Question

The sides of a regular hexagon are equal in length. The perimeter of the hexagon is at most 24 inches. Find the possible side lengths of the hexagon. Let the lengths of the sides be x.

Answer 1

`0 < \text{x} \le 4`

If x is an integer, then x is any value in the set {1,2,3,4}

======================================================

Work Shown:

x = length of each side

6x = perimeter of the regular hexagon

The perimeter must be greater than 0.

Also, the perimeter must be less than or equal to 24. This is because of the phrasing "perimeter is at most 24 inches".
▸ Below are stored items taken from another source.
-- ==== Sys2Proof/Safety.lean ====
section
/-! DEFINITION. What claims are stated in: the components a PACK places, the operands a PACK accepts (45_format_dispatcher.md R180), what a completion leaves
alone, which codes a command can report (R201), the host's duties (70_reset_and_hazards.md R243 to R252), and the invariant of
the machine. -/

namespace Sys2Proof.Machine

/-! ## The frame of a PACK -/

/-- The checks of R180 pass for a format of `gp` pixels and `gb` bytes a group (R182 to R184). -/
def State.PackReady (s : State) (gp gb : Nat) : Prop :=
  0 < s.opWidth ∧ 0 < s.opHeight
    ∧ ceilDiv s.opWidth.toNat gp * gb ≤ s.opRowStride ∧ s.opRowStride % gb = 0
    ∧ s.opRowStride * s.opHeight.toNat ≤ s.opDstLen
    ∧ s.opSrcLen = s.opWidth.toNat * s.opHeight.toNat * 3

/-- The pixel of row `y`, column `x` of the source frame (20_memory.md R51). -/
def State.pixelAt (s : State) (y x : Nat) : Pixel :=
  let i := (y * s.opWidth.toNat + x) * 3
  ⟨s.src.read i, s.src.read (i + 1), s.src.read (i + 2)⟩

/-- The pixel of row `y`, column `x`, none when the column is beyond the row (44_bit_packer.md R151). -/
def State.slotPixel (s : State) (y x : Nat) : Option Pixel :=
  if x < s.opWidth.toNat then some (s.pixelAt y x) else none

/-- The YUV values of row `y`, column `x`: the matrix on red, green and blue, in this order, each rescaled to 8 bits
(43_color_converter.md R140, R146), with the machine's `YUV_OFFSET`; all 0 for an absent column (44_bit_packer.md R152, R161). -/
def State.yuvOf (s : State) (y x : Nat) : Yuv :=
  if x < s.opWidth.toNat then
    let p := s.pixelAt y x
    rgbToYuv s.params.yuvOffset (rescale p.r 8) (rescale p.g 8) (rescale p.b 8)
  else ⟨0, 0, 0⟩

/-- The three 12-bit components of row `y`, column `x`, all 0 for an absent column (44_bit_packer.md R152, R157). -/
def State.pixel12 (s : State) (y x : Nat) : List Nat :=
  if x < s.opWidth.toNat then
    let p := s.pixelAt y x
    [rescale p.r 12, rescale p.g 12, rescale p.b 12]
  else [0, 0, 0]

/-- The six 12-bit components of the pixels in columns `2g` and `2g + 1` of row `y`, in the order of 44_bit_packer.md R157. -/
def State.components12 (s : State) (y g : Nat) : List Nat := s.pixel12 y (2 * g) ++ s.pixel12 y (2 * g + 1)

/-- The twelve components of group `g` of row `y` of a YUV10_422 frame, in the stream order of 44_bit_packer.md R163: U, Y, V of
an even column and Y of the odd one after it, three times. -/
def State.components10 (s : State) (y g : Nat) : List Nat :=
  [(s.yuvOf y (6 * g)).u, (s.yuvOf y (6 * g)).y, (s.yuvOf y (6 * g)).v, (s.yuvOf y (6 * g + 1)).y,
    (s.yuvOf y (6 * g + 2)).u, (s.yuvOf y (6 * g + 2)).y, (s.yuvOf y (6 * g + 2)).v, (s.yuvOf y (6 * g + 3)).y,
    (s.yuvOf y (6 * g + 4)).u, (s.yuvOf y (6 * g + 4)).y, (s.yuvOf y (6 * g + 4)).v, (s.yuvOf y (6 * g + 5)).y]

/-- Write the groups listed as pairs (row, group); R187 leaves their order free (45_format_dispatcher.md R180, R232). -/
def State.packPairs (s : State) (d : Descriptor) (packGroup : Slots → List Byte) (yg : List (Nat × Nat)) (m : Memory) :
    Memory :=
  yg.foldr (fun p m => s.packOne d packGroup m p.1 p.2) m

/-- Every group of every row of a frame, row by row (45_format_dispatcher.md R180). -/
def State.frameGroups (s : State) (d : Descriptor) : List (Nat × Nat) :=
  (List.range s.opHeight.toNat).flatMap (fun y => (List.range (s.rowGroups d)).map (fun g => (y, g)))

/-- The byte at `a` as a number. -/
def Memory.byteAt (m : Memory) (a : Nat) : Nat := (m.read a).toNat

/-- The `n` bytes of DST from address `a` on, as a read of each gives them. -/
def Memory.bytesAt (m : Memory) (a n : Nat) : List Byte := (List.range n).map (fun i => m.read (a + i))

/-- Address `a` is outside the write set of 20_memory.md R54. -/
def State.OutsideWriteSet (s : State) (gp gb a : Nat) : Prop :=
  ∀ y < s.opHeight.toNat, a < y * s.opRowStride ∨ y * s.opRowStride + ceilDiv s.opWidth.toNat gp * gb ≤ a

/-- CMD and the five operand registers are the same, and so are SRC (60_exceptions.md R216, 10_state.md R22) and the
configuration parameters (00_scope.md R6). -/
def State.OperandsKept (s t : State) : Prop :=
  t.cmd = s.cmd ∧ t.width = s.width ∧ t.height = s.height ∧ t.rowStride = s.rowStride ∧ t.srcLen = s.srcLen
    ∧ t.dstLen = s.dstLen ∧ t.src = s.src ∧ t.params = s.params

/-- RESULT, DESC and DESC_NAME are the same (60_exceptions.md R216). -/
def State.ResultsKept (s t : State) : Prop := t.result = s.result ∧ t.desc = s.desc ∧ t.descName = s.descName

/-- Each of the ten registers of 10_state.md R21 holds 0 (R36). -/
def State.RegistersZero (s : State) : Prop :=
  s.cmd = 0 ∧ s.status = 0 ∧ s.width = 0 ∧ s.height = 0 ∧ s.rowStride = 0 ∧ s.srcLen = 0 ∧ s.dstLen = 0 ∧ s.result = 0
    ∧ s.desc = 0 ∧ s.descName = 0

/-- What the outside world does next, and what it last read, are the same. -/
def State.OutsideKept (s t : State) : Prop := t.pending = s.pending ∧ t.readData = s.readData

/-- A successful PACK completed (45_format_dispatcher.md R189): STATUS reads 0x02, everything but STATUS, DST and the model's
own counters is as before, and DST is as before outside the write set. -/
def State.PackedFrom (t s : State) (gp gb : Nat) : Prop :=
  t.status = 0x02 ∧ s.OperandsKept t ∧ s.ResultsKept t ∧ s.OutsideKept t
    ∧ ∀ a, s.OutsideWriteSet gp gb a → t.dst.read a = s.dst.read a

/-- A PACK failed with STATUS `w` (60_exceptions.md R216): the registers other than STATUS are as before, and DST is as before
at and above DST_LEN. -/
def State.PackFailedFrom (t s : State) (w : Word) : Prop :=
  t.status = w ∧ s.OperandsKept t ∧ s.ResultsKept t ∧ s.OutsideKept t
    ∧ ∀ a, s.opDstLen ≤ a → t.dst.read a = s.dst.read a

/-- A DESCRIBE, a STRIDE or an IllegalCommand failed with STATUS `w` (60_exceptions.md R216): nothing else changes, DST not
excepted. -/
def State.OtherFailedFrom (t s : State) (w : Word) : Prop :=
  t.status = w ∧ s.OperandsKept t ∧ s.ResultsKept t ∧ s.OutsideKept t ∧ t.dst = s.dst

/-- The instruction of an implemented tag, with its tag (45_format_dispatcher.md R186). -/
def implementedPacks : List (Instr × Tag) :=
  [(.packRgb8, .rgb8), (.packArgb8, .argb8), (.packBgra8, .bgra8), (.packRgb10, .rgb10), (.packRgb12Be, .rgb12Be),
    (.packRgb12Le, .rgb12Le), (.packYuv8_422, .yuv8_422), (.packYuv10_422, .yuv10_422)]

/-- The group function of an implemented tag (45_format_dispatcher.md R186), at the parameters `c`. -/
def groupFunction (c : Parameters) : Tag → Option (Slots → List Byte)
  | .rgb8 => some packGroupRgb8
  | .argb8 => some packGroupArgb8
  | .bgra8 => some packGroupBgra8
  | .rgb10 => some packGroupRgb10
  | .rgb12Be => some packGroupRgb12Be
  | .rgb12Le => some packGroupRgb12Le
  | .yuv8_422 => some (packGroupYuv8_422 c)
  | .yuv10_422 => some (packGroupYuv10_422 c)
  | .rgb10xBe => none
  | .rgb10xLe => none
  | .yuva10_422 => none

/-- The table of 40_descriptor_table.md R112, written from the rule's own columns: tag code, `encodeDesc`, name bytes (byte 0
lowest). Tag 10's word has the OPEN group in it (log 7). -/
def encodedDescriptors : List (Nat × Word × BitVec 128) :=
  [(0, 0x03010438, 0x38424752), (1, 0x04011448, 0x3842475241), (2, 0x04012448, 0x3841524742),
    (3, 0x0401053A, 0x3031424752), (4, 0x0902053C, 0x45425F3231424752), (5, 0x0902063C, 0x454C5F3231424752),
    (6, 0x040234B8, 0x3232345F38565559), (7, 0x100636BA, 0x3232345F3031565559), (8, 0x0401013A, 0x45425F583031424752),
    (9, 0x0401023A, 0x454C5F583031424752),
    (10, BitVec.ofNat 32 (0x000043CA + yuva10GroupPixels * 2 ^ 16 + yuva10GroupBytes * 2 ^ 24), 0x3232345F303141565559)]

/-- The commands that are a PACK (30_encoding.md R81). -/
def isPackInstr : Instr → Bool
  | .describe _ => false
  | .stride _ => false
  | .packRgb8 => true
  | .packArgb8 => true
  | .packBgra8 => true
  | .packRgb10 => true
  | .packRgb12Be => true
  | .packRgb12Le => true
  | .packYuv8_422 => true
  | .packYuv10_422 => true
  | .packRgb10xBe => true
  | .packRgb10xLe => true
  | .packYuva10_422 => true

/-- Which completion codes a command can report (45_format_dispatcher.md R201). -/
def mayReport : Decoded → List Nat
  | .instr (.describe t) => if t ≤ 10 then [0] else [1]
  | .instr (.stride t) => if t ≤ 10 then [0, 2] else [1]
  | .instr .packRgb8 => [0, 2, 3, 4]
  | .instr .packArgb8 => [0, 2, 3, 4]
  | .instr .packBgra8 => [0, 2, 3, 4]
  | .instr .packRgb10 => [0, 2, 3, 4]
  | .instr .packRgb12Be => [0, 2, 3, 4]
  | .instr .packRgb12Le => [0, 2, 3, 4]
  | .instr .packYuv8_422 => [0, 2, 3, 4]
  | .instr .packYuv10_422 => [0, 2, 3, 4]
  | .instr .packRgb10xBe => [1]
  | .instr .packRgb10xLe => [1]
  | .instr .packYuva10_422 => [1]
  | .reject .reservedBits => [5]
  | .reject .reservedOperation => [5]
  | .reject .packUnregisteredTag => [1]

/-! ## The host's duties -/

/-- The event at the head of `pending` keeps the host's duties of 70_reset_and_hazards.md R246, R247, R250 and R252: while
BUSY = 1 the host touches neither SRC (write) nor DST (read or write) and writes no register. -/
def State.hostKeepsDuties (s : State) : Bool :=
  match s.pending with
  | .host (.writeSrc _ _) :: _ => !s.busy
  | .host (.writeDst _ _) :: _ => !s.busy
  | .host (.readDst _) :: _ => !s.busy
  | .host (.writeReg _ _) :: _ => !s.busy
  | .host (.writeBack _ _) :: _ => !s.busy
  | _ => true

/-! ## The invariant -/

/-- The values STATUS can hold (10_state.md R28): reset, running, OK, and the five errors. -/
def statusValues : List Word := [0x00, 0x01, 0x02, 0x16, 0x26, 0x36, 0x46, 0x56]

/-- RESULT holds its reset value or the minimum stride of some registered tag and some positive width (10_state.md R29). -/
def LegalResult (v : BitVec 64) : Prop :=
  v = 0 ∨ ∃ (t : Tag) (w : Nat), 0 < w ∧ w < 2 ^ 31
    ∧ v.toNat = minStride (descRead t).groupPixels (descRead t).groupBytes w

/-- DESC and DESC_NAME hold their reset values or the descriptor of one registered tag (10_state.md R30, R31). -/
def LegalDescriptor (desc : Word) (name : BitVec 128) : Prop :=
  (desc = 0 ∧ name = 0) ∨ ∃ t : Tag, desc = encodeDesc (descRead t) ∧ name = encodeName (descRead t)

/-- The command in CMD is a DESCRIBE of a registered tag. -/
def DescribesRegisteredTag (c : Word) : Prop := ∃ t ≤ 10, decode c = .instr (.describe t)

/-- What every step keeps. -/
structure State.Inv (s : State) : Prop where
  /-- DST is in its canonical form. -/
  dstWf : s.dst.wf = true
  /-- SRC is in its canonical form. -/
  srcWf : s.src.wf = true
  /-- STATUS holds a value R28 allows: BUSY and DONE are never both 1, ERR = (CODE ≠ 0), reserved bits read 0. -/
  status : s.status ∈ statusValues
  /-- After reset and before the first command, CMD and the result registers read 0 (R36). -/
  fresh : s.status = 0 → s.cmd = 0 ∧ s.result = 0 ∧ s.desc = 0 ∧ s.descName = 0
  /-- A completed command reported a code that R201 allows for the word in CMD. -/
  code : s.done = true → s.code.toNat ∈ mayReport (decode s.cmd)
  /-- RESULT is a stride (R29). -/
  result : LegalResult s.result
  /-- DESC and DESC_NAME agree, unless a DESCRIBE is bringing in new ones (R30, R31, R249). -/
  descriptor : LegalDescriptor s.desc s.descName ∨ (s.busy = true ∧ DescribesRegisteredTag s.cmd)
  /-- Nothing of the hazards outlives a command (R34). -/
  hazards : s.busy = false → s.hazards = .none
  /-- The numbers of free bytes are used up below `tick`, so that later ones are new (log 6). -/
  lost : ∀ r ∈ s.dst.lost, r.id < s.tick

end Sys2Proof.Machine
end

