/-- R36, R242: the reset input, at any time, makes every register 0 and leaves SRC and the parameters alone; it leaves DST alone
too, unless a PACK is running, when DST at and above DST_LEN keeps its bytes (below, they are unspecified). That the input lands
between steps as an event, and that the later events and what the host last read stay, is the model's choice (log 19). -/
def Obligations.ResetInputClearsTheRegisters : Prop :=
  ∀ (s : State) (rest : List Event), s.pending = .reset :: rest →
    ∃ t, step s = .next t ∧ t.RegistersZero ∧ t.params = s.params ∧ t.src = s.src ∧ t.pending = rest ∧ t.readData = s.readData
      ∧ (¬ (s.busy = true ∧ isPackWord s.cmd = true) → t.dst = s.dst)
      ∧ ∀ a, s.opDstLen ≤ a → t.dst.read a = s.dst.read a

/-! ## Every command completes (45_format_dispatcher.md R188, R201; 60_exceptions.md R215, R216) -/

/-- R188, R254, R201: a running command, whatever its word and its operands, completes at the converter's turn, with BUSY = 0,
DONE = 1, a code R201 allows for the word, ERR exactly when the code is not 0, and CMD, the operand registers and SRC as they
were. -/
def Obligations.EveryRunningCommandCompletes : Prop :=
  ∀ s : State, s.busy = true → s.pending = [] →
    ∃ t, step s = .next t ∧ t.busy = false ∧ t.done = true ∧ t.code.toNat ∈ mayReport (decode s.cmd)
      ∧ (t.err = true ↔ t.code ≠ 0) ∧ t.status ∈ statusValues ∧ s.OperandsKept t ∧ s.OutsideKept t

/-- R216, R87: a word with a bit of 31:10 set or OP = 3 completes with IllegalCommand, STATUS 0x56, and changes nothing else;
DST is unchanged, not unspecified. -/
def Obligations.IllegalWordChangesOnlyStatus : Prop :=
  ∀ s : State, s.busy = true → s.pending = [] → 0x300 ≤ s.cmd.toNat →
    ∃ t, step s = .next t ∧ t.OtherFailedFrom s 0x56

/-- R181, R87: a PACK of a tag 11 to 255 completes with UnsupportedFormat, STATUS 0x16, whatever the operands hold. -/
def Obligations.PackOfUnregisteredTagIsUnsupported : Prop :=
  ∀ s : State, s.busy = true → s.pending = [] → 0x20B ≤ s.cmd.toNat → s.cmd.toNat ≤ 0x2FF →
    ∃ t, step s = .next t ∧ t.PackFailedFrom s 0x16

/-- R55: no command ever writes a DST address at or above DST_LEN, whether it succeeds or fails, in any state: neither a command
of the table nor a word outside it. -/
def Obligations.NoCommandWritesDstAtOrAboveDstLen : Prop :=
  ∀ (s t : State) (a : Nat), s.opDstLen ≤ a →
    ((∃ i, exec i s = .next t) ∨ s.runCommand = .next t) → t.dst.read a = s.dst.read a

/-- R216: the error completion, whatever the word and the operands. STATUS reads `0x06 | (code << 4)` for a code 1 to 5, CMD, the
operand registers, the result registers and SRC are as before, and DST is as before: all of it unless the word is a PACK
(`CMD.OP = 2` and `CMD[31:10] = 0`), at and above DST_LEN if it is one. -/
def Obligations.ErrorCompletionKeepsEverythingElse : Prop :=
  ∀ s t : State, s.runCommand = .next t → t.err = true →
    t.busy = false ∧ t.done = true ∧ 1 ≤ t.code.toNat ∧ t.code.toNat ≤ 5
      ∧ t.status.toNat = 0x06 ||| (t.code.toNat <<< 4)
      ∧ s.OperandsKept t ∧ s.ResultsKept t
      ∧ (s.cmd.toNat / 2 ^ 10 = 0 ∧ s.cmd.toNat / 2 ^ 8 % 4 = 2 → ∀ a, s.opDstLen ≤ a → t.dst.read a = s.dst.read a)
      ∧ (¬ (s.cmd.toNat / 2 ^ 10 = 0 ∧ s.cmd.toNat / 2 ^ 8 % 4 = 2) → t.dst = s.dst)

/-- R52, R216: only PACK commands write DST; after a DESCRIBE or a STRIDE, successful or not, every byte reads as before. -/
def Obligations.OnlyPackChangesDst : Prop :=
  ∀ (i : Instr) (s t : State), isPackInstr i = false → exec i s = .next t → ∀ a, t.dst.read a = s.dst.read a

/-- R29, R30, R31: RESULT changes only by a successful STRIDE, DESC and DESC_NAME only by a successful DESCRIBE. -/
def Obligations.ResultRegistersChangeOnlyByTheirOwnCommand : Prop :=
  ∀ (i : Instr) (s t : State), exec i s = .next t →
    (t.result ≠ s.result → (∃ tag, i = .stride tag) ∧ t.err = false)
      ∧ (t.desc ≠ s.desc ∨ t.descName ≠ s.descName → (∃ tag, i = .describe tag) ∧ t.err = false)

/-! ## DESCRIBE (40_descriptor_table.md) -/

/-- R110, R114, R215, with the words and names R112 derives: DESCRIBE of a registered tag leaves the tag's descriptor word in
DESC and its name in DESC_NAME (first character lowest), STATUS 0x02, and everything else as it was. Tag 10's word depends on
the OPEN group. -/
def Obligations.DescribeWritesTheDescriptorAndTheName : Prop :=
  ∀ (s : State) (e : Nat × Word × BitVec 128), e ∈ encodedDescriptors →
    ∃ t, exec (.describe e.1) s = .next t ∧ t.desc = e.2.1 ∧ t.descName = e.2.2 ∧ t.status = 0x02
      ∧ s.OperandsKept t ∧ t.result = s.result ∧ t.dst = s.dst ∧ s.OutsideKept t

/-- R110: DESCRIBE of a tag 11 or above fails with UnsupportedFormat and changes nothing but STATUS. -/
def Obligations.DescribeOfUnregisteredTagIsUnsupported : Prop :=
  ∀ (s : State) (tag : Nat), 10 < tag → ∃ t, exec (.describe tag) s = .next t ∧ t.OtherFailedFrom s 0x16

/-- R30, R101: the fields of a descriptor read back from the DESC encoding at their places, bit 11 reads 0, for every registered
tag, the one with the OPEN group among them; and DESC.IMPL is 1 exactly for the tags that have a group function (R111). -/
def Obligations.DescriptorFieldsReadBackFromDesc : Prop :=
  ∀ (c : Parameters) (tag : Tag),
    let d := descRead tag
    let w := encodeDesc d
    (w.extractLsb' 0 4).toNat = d.depth ∧ (w.extractLsb' 4 3).toNat = d.ncomp
      ∧ (w.extractLsb' 7 1).toNat = d.subsamp.code ∧ (w.extractLsb' 8 2).toNat = d.endian.code
      ∧ w.getLsbD 10 = d.impl ∧ w.getLsbD 11 = false ∧ (w.extractLsb' 12 4).toNat = d.order.code
      ∧ (w.extractLsb' 16 8).toNat = d.groupPixels ∧ (w.extractLsb' 24 8).toNat = d.groupBytes
      ∧ (w.getLsbD 10 = true ↔ (groupFunction c tag).isSome = true)

/-! ## STRIDE (41_row_stride.md) -/

/-- R122: STRIDE of a tag 11 or above fails with UnsupportedFormat whatever WIDTH holds; of a registered tag with WIDTH ≤ 0, with
InvalidDimension; else RESULT holds `ceil(W / GP) × GB` exactly, in 64 bits, and everything else is as it was. -/
def Obligations.StrideWritesTheMinimumStride : Prop :=
  ∀ (s : State) (code : Nat),
    (10 < code → ∃ t, exec (.stride code) s = .next t ∧ t.OtherFailedFrom s 0x16)
      ∧ ∀ tag, tagOfCode code = some tag →
        (s.opWidth ≤ 0 → ∃ t, exec (.stride code) s = .next t ∧ t.OtherFailedFrom s 0x26)
          ∧ (0 < s.opWidth → ∃ t, exec (.stride code) s = .next t
            ∧ t.result.toNat = ceilDiv s.opWidth.toNat (descRead tag).groupPixels * (descRead tag).groupBytes
            ∧ t.status = 0x02 ∧ s.OperandsKept t ∧ t.desc = s.desc ∧ t.descName = s.descName ∧ t.dst = s.dst
            ∧ s.OutsideKept t)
In other words, the perimeter is between 0 and 24, excluding 0 and including 24.

`0 < \text{ perimeter } \le 24\\\\0 < 6\text{x} \le 24\\\\0/6 < 6\text{x}/6 \le 24/6\\\\0 < \text{x} \le 4\\\\`

If x is an integer, then x can be any value in the set {1,2,3,4}

Examples:

• The side length x = 2 leads to a perimeter 6x = 6*2 = 12 inches. This shows why x = 2 is in the set shown above.
• The side length x = 5 leads to a perimeter 6x = 6*5 = 30 inches. This shows why x = 5 (and larger) is not in the set shown above.